I am having some trouble with a textbook problem.
I am given that $U_1, ... U_n$ are independent random variables with uniform distribution over $[0,1]$ and that $U_{(n)}$ is the maximum.
I have to show that the CDF of the standardized $U_{(n)}$ approaches a limiting value.
I know that the CDF of $U_{(n)}$ is $F(U)=(u)^n$ and that the standardized $U_{(n)}$ is $U_{(n)}^*=\frac{U_{(n)}-\frac{n}{n+1}}{\sqrt{\frac{n}{(n+1)^2(n+2)}}}$, where $E[U_{(n)}] = \frac{n}{n+1}$ and $var(U_{(n)})=\frac{n}{(n+1)^2(n+2)}$.

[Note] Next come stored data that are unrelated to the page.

-- ==== Sys2Proof/Machine/CarrierLink.lean ====
section
/-! DEFINITION. The meanings of the arm-link commands (chapter 2): ANNOUNCE, POSITION, WITHDRAW, the sending of items, the
silence of a carrier, and messages that are discarded. -/

namespace Sys2Proof.Machine

/-- A message that has passed the checks of R19 arrives on a link (R18, R21): the link's receiver hunts again; what is done
depends on the arm and the part state; `handle` is the handling in RECOVERING and RUNNING. -/
def State.onMessage (link : Arm) (id : CarrierId) (handle : State → State) (s : State) : State :=
  let s := s.huntLink link
  if s.present link then
    match s.part with
    | .loading | .unconfigured | .settling => s
    | .listening | .faulted => s.refusalDue link id .notReady
    | .recovering | .running => handle s
  else s

/-! ## ANNOUNCE -/

/-- The fields of an ANNOUNCE, clamped as they are stored (R22). The length is kept as received for the test of R26. -/
structure Request where
  cls : Fin 4
  priority : Bool
  exit : Arm
  length : Nat
  distance : Nat
  speed : Nat
deriving DecidableEq, Repr

/-- The request of a received ANNOUNCE: a speed above 400 is stored as 400 (R22). -/
def requestOf (cls : Fin 4) (priority : Bool) (exit : Arm) (length distance speed : Half) : Request :=
  { cls := cls, priority := priority, exit := exit, length := length.toNat, distance := distance.toNat,
    speed := min 400 speed.toNat }

/-- A request from arm `i` for an exit that has no route (R7, R26). -/
def State.noRoute (s : State) (i exit : Arm) : Bool := exit == i || !s.outbound exit || !s.permitted i exit

/-- The first test of R26 that refuses a new ANNOUNCE. -/
def State.announceRefusal (s : State) (i : Arm) (id : CarrierId) (q : Request) : Option RefusalReason :=
  if !s.inbound i then some .armClosed
  else if id == 0 || 400 < q.length then some .badField
  else if s.noRoute i q.exit then some .noRoute
  else if (s.queuedOn id).isSome || s.inMovement id || s.inUnmatched id then some .duplicate
  else if s.queueCapacity i ≤ (s.queue i).length then some .armFull
  else none

/-- The record a new ANNOUNCE creates (R27); a length below 50 is stored as 50 (R22). -/
def newRecord (i : Arm) (id : CarrierId) (q : Request) : Carrier :=
  { id := id, arrival := i, cls := q.cls, priority := q.priority, exit := q.exit, length := max 50 q.length,
    distance := q.distance, speed := q.speed, silence := 0, state := .waiting, silent := false, skip := 0,
    overdue := false }

/-- A record takes the fields of a re-announce (R28); a change of exit returns its skip count to 0 (R82). -/
def Carrier.retake (q : Request) (c : Carrier) : Carrier :=
  { c with
    cls := q.cls, priority := q.priority, exit := q.exit, length := max 50 q.length, distance := q.distance,
    speed := q.speed, skip := if c.exit = q.exit then c.skip else 0 }

/-- A new ANNOUNCE (R26, R27). -/
def State.announceNew (i : Arm) (id : CarrierId) (q : Request) (s : State) : State :=
  match s.announceRefusal i id q with
  | some reason => s.refusalDue i id reason
  | none =>
    ((s.onQueue i (insertRecord (newRecord i id q))).clearanceDue i id).overrunCheck i id

/-- A re-announce that is accepted (R28). -/
def State.acceptReannounce (i : Arm) (id : CarrierId) (q : Request) (s : State) : State :=
  ((s.onRecord i id fun c => (c.retake q).heard.wake).clearanceDue i id).overrunCheck i id

/-- A re-announce that asks a GRANTED record `c` for another exit (R29). -/
def State.reannounceUnderGrant (i : Arm) (c : Carrier) (q : Request) (s : State) : State :=
  if committed s.cfg c.cls q.distance q.speed then
    (((s.refusalDue i c.id .committed).onRecord i c.id fun r =>
      { r with distance := q.distance, speed := q.speed }.heard).clearanceDue i c.id)
  else
    ((((s.withdrawGrant c.id).onRecord i c.id fun r =>
      { (r.retake q).heard with state := .waiting, skip := 0 }).clearanceDue i c.id).overrunCheck i c.id)

/-- A re-announce of the record `c` (R28, R29). -/
def State.reannounce (i : Arm) (c : Carrier) (q : Request) (s : State) : State :=
  if 400 < q.length then s.refusalDue i c.id .badField
  else if s.noRoute i q.exit then s.refusalDue i c.id .noRoute
  else if c.state == .granted && c.exit != q.exit then s.reannounceUnderGrant i c q
  else s.acceptReannounce i c.id q

/-- An ANNOUNCE handled in RECOVERING or RUNNING (R26 to R29). -/
def State.handleAnnounce (i : Arm) (id : CarrierId) (q : Request) (s : State) : State :=
  match s.recordOn i id with
  | some c => s.reannounce i c q
  | none => s.announceNew i id q

/-- ANNOUNCE (R21, R26 to R29). -/
def execAnnounce (link : Arm) (id : CarrierId) (cls : Fin 4) (priority : Bool) (exit : Arm)
    (length distance speed : Half) (s : State) : Host.Outcome State Fault Refusal :=
  .next (s.event (State.onMessage link id
    (State.handleAnnounce link id (requestOf cls priority exit length distance speed))))

/-! ## POSITION -/

/-- The lapse of carrier `id`'s grant has been deferred (R69). -/
def State.lapseDeferred (s : State) (id : CarrierId) : Bool :=
  match (s.grantOf id).bind s.move with
  | none => false
  | some m => m.carriers.any fun e => e.id == id && (match e.status with
      | .granted _ deferred => deferred
      | .crossing _ _ => false)

/-- The deferred lapse of carrier `id` on arm `i` is tested again on its updated record (R69). -/
def State.retestDeferred (i : Arm) (id : CarrierId) (s : State) : State :=
  if s.lapseDeferred id && !s.entryCommitted i id then s.lapse id else s

/-- A POSITION of a queued carrier, held on arm `i` (R30). -/
def State.takePosition (link i : Arm) (id : CarrierId) (distance speed : Nat) (s : State) : State :=
  let s := s.onRecord i id fun c => ({ c with distance := distance, speed := speed }).heard.wake
  ((s.clearanceDue link id).overrunCheck i id).retestDeferred i id

/-- A POSITION handled in RECOVERING or RUNNING (R30, R31). -/
def State.handlePosition (link : Arm) (id : CarrierId) (distance speed : Nat) (s : State) : State :=
  match s.queuedOn id with
  | some i => s.takePosition link i id distance speed
  | none =>
    if (s.crossingOf id).isSome || s.inUnmatched id then s.clearanceDue link id
    else s.refusalDue link id .unknown

/-- POSITION (R21, R30, R31); a speed above 400 is stored as 400 (R22). -/
def execPosition (link : Arm) (id : CarrierId) (distance speed : Half) (s : State) :
    Host.Outcome State Fault Refusal :=
  .next (s.event (State.onMessage link id
    (State.handlePosition link id distance.toNat (min 400 speed.toNat))))

/-! ## WITHDRAW -/

/-- A record is removed by WITHDRAW or PURGE CARRIER (R20, R32, R33). -/
def State.removeCarrier (i : Arm) (id : CarrierId) (s : State) : State :=
  ((s.withdrawGrant id).removeRecord i id).dropClearances id

/-- A WITHDRAW handled in RECOVERING or RUNNING (R32). -/
def State.handleWithdraw (link : Arm) (id : CarrierId) (s : State) : State :=
  match s.queuedOn id with
  | some i => s.removeCarrier i id
  | none =>
    if (s.crossingOf id).isSome || s.inUnmatched id then s.refusalDue link id .committed
    else s.refusalDue link id .unknown

/-- WITHDRAW (R21, R32). -/
def execWithdraw (link : Arm) (id : CarrierId) (s : State) : Host.Outcome State Fault Refusal :=
  .next (s.event (State.onMessage link id (State.handleWithdraw link id)))

/-! ## Sending -/

/-- The place of carrier `id` in a queue, counted from 1, with its record and its leader (R37, R42). `place` and `leader`
are those of the list's first record. -/
def placeOf (id : CarrierId) : Nat → Option Carrier → List Carrier → Option (Nat × Carrier × Option Carrier)
  | _, _, [] => none
  | place, leader, c :: rest => if c.id = id then some (place, c, leader) else placeOf id (place + 1) (some c) rest

/-- The CLEARANCE of a carrier as the part holds it now (R37); none when it is not held. -/
def State.buildClearance (s : State) (id : CarrierId) : Option LinkMessage :=
  match (s.queuedOn id).bind fun i => placeOf id 1 none (s.queue i) with
  | some (place, c, leader) =>
    let (auth, ceiling) := queuedClearance s.cfg c leader
    some (.clearance id (c.state == .granted) place auth ceiling)
  | none =>
    match (s.crossingOf id).bind fun i => (s.move i).bind fun m =>
        (m.carriers.find? fun e => e.id == id && e.isCrossing).map fun e => (i, m.exit, e.cls) with
    | some (i, j, cls) =>
      let (auth, ceiling) := crossingClearance s.cfg cls i j
      some (.clearance id true 0 auth ceiling)
    | none => if s.inUnmatched id then some (.clearance id false 0 0 0) else none

/-- The item at the front of a link's send list is taken, and a message goes out on the link, or nothing (R20, R37). -/
def State.takeItem (link : Arm) (rest : List SendItem) (m : Option LinkMessage) (s : State) : State :=
  { s with aqu := { s.aqu with
      sends := s.aqu.sends.set link rest
      linkTx := match m with
        | none => s.aqu.linkTx
        | some m => s.aqu.linkTx.set link (some m) } }

/-- SEND_CLEARANCE (R37): the item at the front is a CLEARANCE. -/
def execSendClearance (link : Arm) (s : State) : Host.Outcome State Fault Refusal :=
  .next (s.plainEvent fun s =>
    match s.aqu.sends.get link with
    | [] => s
    | .refusal _ _ :: _ => s
    | .clearance id :: rest => s.takeItem link rest (s.buildClearance id))

/-- SEND_REFUSAL (R20): the item at the front is a REFUSAL. -/
def execSendRefusal (link : Arm) (s : State) : Host.Outcome State Fault Refusal :=
  .next (s.plainEvent fun s =>
    match s.aqu.sends.get link with
    | [] => s
    | .clearance _ :: _ => s
    | .refusal id reason :: rest => s.takeItem link rest (some (.refusal id reason)))

/-! ## Silence -/

/-- A record falls silent (R34): the silent flag is set, and WAITING and LAPSED become MUTE. The silence time has reached
the carrier silence time `ms`. -/
def Carrier.fallSilent (ms : Nat) (c : Carrier) : Carrier :=
  { c with
    silence := max c.silence ms
    silent := true
    state := if c.state = .granted then .granted else .mute }

/-- CARRIER_MUTE (R34): for a record whose silent flag is clear. -/
def execCarrierMute (id : CarrierId) (s : State) : Host.Outcome State Fault Refusal :=
  .next (s.event fun s =>
    match s.queuedOn id with
    | none => s
    | some i =>
      match s.recordOn i id with
      | none => s
      | some c =>
        if c.silent then s
        else (s.onRecord i id (Carrier.fallSilent s.cfg.carrierSilence)).raise .carrierMute)

/-! ## Discarded messages -/

/-- ARM_LINK_BYTE_GAP (R19): the message in progress is discarded. -/
def execArmLinkByteGap (link : Arm) (s : State) : Host.Outcome State Fault Refusal :=
  .next (s.plainEvent (State.huntLink link))

/-- ARM_LINK_MESSAGE_DISCARD (R19, R1): no answer, no change of any record, no event. -/
def execArmLinkMessageDiscard (link : Arm) (s : State) : Host.Outcome State Fault Refusal :=
  .next (s.plainEvent (State.huntLink link))

end Sys2Proof.Machine
end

However, I am unsure on how to find the CDF of $U_{(n)}^*$ and then show the limiting value.
Any help is appreciated, thank you in advance.
$$F_{U^*_{(n)}}(t) = F_{U_{(n)}}(t \cdot \text{SD}(U_{(n)}) + E[U_{(n)}]) = \begin{cases} 0 & t \sqrt{\frac{n}{(n+1)^2 (n+2)}} + \frac{n}{n+1} < 0 \\ 1& t \sqrt{\frac{n}{(n+1)^2 (n+2)}} + \frac{n}{n+1} > 1 \\ \left(t \sqrt{\frac{n}{(n+1)^2 (n+2)}} + \frac{n}{n+1}\right)^n & \text{otherwise} \end{cases}$$
I believe that if you take $n \to \infty$ and do some computations (recall $e^x = \left(1+\frac{x}{n}\right)^n$), the limit is $F(t) = e^{t-1}$ for $t \le 1$, and $F(t)=1$ for $t>1$. That is, if $U^*$ is the random variable with the limiting distribution, then $1-U^*$ is an exponential random variable with mean $1$.